Não sou um exemplo. 
Estou MUITO longe disso. 

Mas sinto-me cada vez mais responsável pelo nosso ambiente e sinto que posso fazer sempre mais um bocadinho.

Talvez por isso que há uns tempos para cá comecei a refletir sobre a roupa que visto. É certo que há aquelas questões sociais sobre a exploração infantil, escravatura, falta de condições de trabalho e afins. Isso é todo um outro problema que se liga indiretamente ao ambiente. Mas foquei-me mesmo na sustentabilidade da minha roupa e percebi que apesar de ter uma ou outra peça exemplar, a maioria não o é.

Depois comecei a procurar e percebi que a oferta ainda é reduzida, a preços superiores e pouco acessível a quem não gosta de comprar online antes de experimentar (EU!). Voltei a refletir sobre o que posso eu fazer para ser mais sustentável sem alterar drasticamente os meus hábitos - sou pouco dada a fundamentalismos. Cheguei a algumas conclusões e decidi partilhar convosco.


O que fazer?
Comprar MENOS | É o primeiro ponto para termos uma atitude mais ecológica. O consumo desenfreado - de roupa ou de outra coisa qualquer - é altamente prejudicial para o nosso ambiente. Comprar menos permite-nos comprar melhor e ao comprar melhor significa que, à partida, a peça terá uma duração maior que peças de menor qualidade. Se vai durar mais, mais tempo vai passar até termos a necessidade de substituir essa peça por outra. É uma excelente oportunidade para darmos aquele upgrade ao nosso closet.

DAR o que já não nos serve | Um roupeiro cheio de roupa não significa, necessariamente, que temos muito para vestir - todas as mulheres sabem disso. É importante, de vez em quando, irmos selecionando peças que já não fazem o nosso estilo, que já não nos servem ou que não vamos ter mais oportunidade de usar e doá-la a instituições ou distribuir por amigas.

VENDER online | Se quiserem rentabilizar o processo de cima, podem sempre colocar as peças à venda no OLX ou CustoJusto, em grupos do Facebook ou algo parecido. Vão livrar-se de peças que já não querem e ainda ganhar uns trocos.

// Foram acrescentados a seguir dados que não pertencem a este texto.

-- ==== Sys2Proof/Machine/Fields.lean ====
section
/-! DEFINITION. Every named register field of the spec (the field tables of chapters 02 to 16), one constant per field, named
PAGE.REGISTER.FIELD as the spec names it. `fld off lo width reset` is a field whose register stands at BAR0 offset `off`,
with its lowest bit, its width and its reset value. Parameters select an instance page (tile n, slice s, channel c, port p,
mover m, context page k) and an index of a repeated register (i, j). Reset entries given as "fuse" take the value of
log entry 6. The BAR4 send windows (R376) are placed above the 64 MiB of BAR0, at 0x8010000. -/
namespace Sys2Proof.Machine.Reg

/-- Nominal voltage in mV of monitor VM0 to VM15 (R524). -/
def rail (i : Nat) : Nat :=
  [750, 750, 850, 850, 800, 800, 900, 1200, 500, 1050, 900, 900, 1800, 3300, 1800, 12000].getD i 0

/-- p percent of the nominal voltage, rounded to the nearest mV, halves up (R524; log entry 6). -/
def percent (p i : Nat) : Nat := (rail i * p + 50) / 100

/-- The fused default thresholds of sensor i at grade code g (R7, R524): k = 0 WARN_HI, 1 CRIT_HI, 2 CRIT_LO, 3 HYST. -/
def thrOf (g k i : Nat) : Nat :=
  if i < 64 then [0x05F0, 0x0690, 0xFD80, 0x0020].getD k 0
  else if i < 80 then percent ([105, 108, 92, 1].getD k 0) (i - 64)
  else if i = 80 then (if g = 1 then [2500, 2625, 0, 50] else if g = 2 then [3750, 3938, 0, 50] else [5000, 5250, 0, 50]).getD k 0
  else if i = 81 then (if g = 1 then [3000, 3150, 0, 100] else if g = 2 then [4500, 4725, 0, 100] else [6000, 6300, 0, 100]).getD k 0
  else if i = 82 then [0x0280, 0x0320, 0xFF60, 0x0010].getD k 0
  else [0x0460, 0x0500, 0xFF60, 0x0010].getD k 0

/-- The thresholds of the grade that State.reset's fuses hold (log entry 6). -/
def thrDefault (k i : Nat) : Nat := thrOf 3 k i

Comprar LOCALMENTE | Ao apoiarmos o comércio local estamos a ser sustentáveis (não se esqueçam que a sustentabilidade tem três pilares: económico, social e ambiental). "Então porquê?" perguntam-me vocês. Por dois motivos primordiais: 1) porque estamos a gerar receitas no nosso meio e a apoiar a economia local e 2) porque esses artigos, normalmente, são produzidos também localmente, logo não existe o problema do transporte e distribuição que causam uma grande percentagem de poluição neste processo. Escolham aquelas lojas catitas que todas as cidades têm e vão beneficiar com peças diferentes de todas as outras pessoas, o que também é um luxo.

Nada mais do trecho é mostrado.